Exercise directions: Look through the records below for the line holding "(port : Nat)". Write it out exactly, with each following line through the line holding "owner : Nat".

╭─ Record extracts

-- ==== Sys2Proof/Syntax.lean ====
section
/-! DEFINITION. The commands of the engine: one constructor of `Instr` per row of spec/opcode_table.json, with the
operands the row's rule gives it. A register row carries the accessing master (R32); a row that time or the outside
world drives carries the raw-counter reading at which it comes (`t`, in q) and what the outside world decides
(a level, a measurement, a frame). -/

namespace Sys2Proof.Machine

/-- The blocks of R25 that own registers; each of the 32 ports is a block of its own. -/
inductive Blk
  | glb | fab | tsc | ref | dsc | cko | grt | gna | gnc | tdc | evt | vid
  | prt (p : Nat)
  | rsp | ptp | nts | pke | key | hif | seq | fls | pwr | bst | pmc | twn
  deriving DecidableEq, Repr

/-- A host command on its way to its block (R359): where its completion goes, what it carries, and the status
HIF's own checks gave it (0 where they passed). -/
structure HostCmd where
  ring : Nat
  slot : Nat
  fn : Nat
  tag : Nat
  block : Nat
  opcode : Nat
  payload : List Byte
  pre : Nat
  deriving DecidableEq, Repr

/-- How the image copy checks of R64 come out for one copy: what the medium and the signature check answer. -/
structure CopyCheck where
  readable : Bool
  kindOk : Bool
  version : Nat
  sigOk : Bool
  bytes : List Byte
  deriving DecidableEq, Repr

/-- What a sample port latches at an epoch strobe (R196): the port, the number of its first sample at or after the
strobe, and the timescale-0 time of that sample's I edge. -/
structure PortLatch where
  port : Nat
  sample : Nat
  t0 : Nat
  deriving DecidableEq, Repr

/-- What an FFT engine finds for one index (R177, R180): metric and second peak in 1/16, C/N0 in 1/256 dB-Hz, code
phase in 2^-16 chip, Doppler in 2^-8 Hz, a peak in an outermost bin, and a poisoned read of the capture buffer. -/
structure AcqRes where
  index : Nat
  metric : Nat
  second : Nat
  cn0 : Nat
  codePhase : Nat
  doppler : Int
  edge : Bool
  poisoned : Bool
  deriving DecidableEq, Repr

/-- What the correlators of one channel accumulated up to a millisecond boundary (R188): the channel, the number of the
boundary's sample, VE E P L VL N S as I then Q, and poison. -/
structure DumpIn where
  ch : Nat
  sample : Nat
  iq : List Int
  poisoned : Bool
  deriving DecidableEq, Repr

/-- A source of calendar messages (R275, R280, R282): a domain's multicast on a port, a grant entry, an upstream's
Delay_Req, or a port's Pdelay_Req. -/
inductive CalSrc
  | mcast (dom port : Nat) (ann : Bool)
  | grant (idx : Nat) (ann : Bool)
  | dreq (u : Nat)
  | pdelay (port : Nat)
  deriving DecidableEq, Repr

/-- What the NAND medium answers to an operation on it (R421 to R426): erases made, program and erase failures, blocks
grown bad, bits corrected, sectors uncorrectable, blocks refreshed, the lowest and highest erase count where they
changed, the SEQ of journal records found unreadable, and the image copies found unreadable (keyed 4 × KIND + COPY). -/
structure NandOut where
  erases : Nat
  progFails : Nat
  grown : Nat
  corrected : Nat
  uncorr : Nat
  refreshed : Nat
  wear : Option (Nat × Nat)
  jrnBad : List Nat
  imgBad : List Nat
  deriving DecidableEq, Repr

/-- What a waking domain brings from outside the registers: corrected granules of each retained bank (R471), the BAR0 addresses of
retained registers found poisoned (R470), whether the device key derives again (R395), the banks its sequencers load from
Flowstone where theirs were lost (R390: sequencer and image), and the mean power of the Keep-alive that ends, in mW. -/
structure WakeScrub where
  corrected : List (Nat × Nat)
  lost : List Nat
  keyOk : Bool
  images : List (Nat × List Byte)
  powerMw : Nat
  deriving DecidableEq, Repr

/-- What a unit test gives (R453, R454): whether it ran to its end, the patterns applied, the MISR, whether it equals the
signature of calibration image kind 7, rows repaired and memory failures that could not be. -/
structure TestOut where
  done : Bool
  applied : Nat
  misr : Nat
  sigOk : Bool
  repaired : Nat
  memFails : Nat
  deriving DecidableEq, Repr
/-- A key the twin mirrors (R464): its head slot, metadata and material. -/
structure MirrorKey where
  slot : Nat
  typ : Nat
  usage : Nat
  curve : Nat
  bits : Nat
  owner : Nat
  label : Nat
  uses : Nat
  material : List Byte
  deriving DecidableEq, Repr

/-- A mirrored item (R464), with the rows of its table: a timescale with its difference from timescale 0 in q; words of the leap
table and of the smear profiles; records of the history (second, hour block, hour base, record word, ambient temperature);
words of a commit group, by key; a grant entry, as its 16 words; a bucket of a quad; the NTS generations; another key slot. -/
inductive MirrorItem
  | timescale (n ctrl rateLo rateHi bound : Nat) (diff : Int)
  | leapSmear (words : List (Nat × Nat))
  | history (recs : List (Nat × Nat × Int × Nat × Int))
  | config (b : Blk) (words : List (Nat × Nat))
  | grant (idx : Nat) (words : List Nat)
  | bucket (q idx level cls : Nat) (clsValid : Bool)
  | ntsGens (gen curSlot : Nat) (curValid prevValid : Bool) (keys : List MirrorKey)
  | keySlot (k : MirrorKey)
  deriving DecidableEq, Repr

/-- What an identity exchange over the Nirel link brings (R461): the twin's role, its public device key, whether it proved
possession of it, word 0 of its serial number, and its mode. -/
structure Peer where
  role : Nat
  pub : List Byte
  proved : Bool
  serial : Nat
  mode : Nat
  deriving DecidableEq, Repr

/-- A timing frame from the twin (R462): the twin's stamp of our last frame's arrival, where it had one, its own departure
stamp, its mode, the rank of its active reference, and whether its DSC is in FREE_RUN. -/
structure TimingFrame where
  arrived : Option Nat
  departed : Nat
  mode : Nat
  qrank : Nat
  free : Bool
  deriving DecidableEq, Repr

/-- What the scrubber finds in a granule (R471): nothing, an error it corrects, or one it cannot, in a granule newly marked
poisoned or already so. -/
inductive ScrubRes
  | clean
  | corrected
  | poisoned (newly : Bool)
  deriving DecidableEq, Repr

╰─

Reply:
  | pdelay (port : Nat)
  deriving DecidableEq, Repr

/-- What the NAND medium answers to an operation on it (R421 to R426): erases made, program and erase failures, blocks
grown bad, bits corrected, sectors uncorrectable, blocks refreshed, the lowest and highest erase count where they
changed, the SEQ of journal records found unreadable, and the image copies found unreadable (keyed 4 × KIND + COPY). -/
structure NandOut where
  erases : Nat
  progFails : Nat
  grown : Nat
  corrected : Nat
  uncorr : Nat
  refreshed : Nat
  wear : Option (Nat × Nat)
  jrnBad : List Nat
  imgBad : List Nat
  deriving DecidableEq, Repr

/-- What a waking domain brings from outside the registers: corrected granules of each retained bank (R471), the BAR0 addresses of
retained registers found poisoned (R470), whether the device key derives again (R395), the banks its sequencers load from
Flowstone where theirs were lost (R390: sequencer and image), and the mean power of the Keep-alive that ends, in mW. -/
structure WakeScrub where
  corrected : List (Nat × Nat)
  lost : List Nat
  keyOk : Bool
  images : List (Nat × List Byte)
  powerMw : Nat
  deriving DecidableEq, Repr

/-- What a unit test gives (R453, R454): whether it ran to its end, the patterns applied, the MISR, whether it equals the
signature of calibration image kind 7, rows repaired and memory failures that could not be. -/
structure TestOut where
  done : Bool
  applied : Nat
  misr : Nat
  sigOk : Bool
  repaired : Nat
  memFails : Nat
  deriving DecidableEq, Repr
/-- A key the twin mirrors (R464): its head slot, metadata and material. -/
structure MirrorKey where
  slot : Nat
  typ : Nat
  usage : Nat
  curve : Nat
  bits : Nat
  owner : Nat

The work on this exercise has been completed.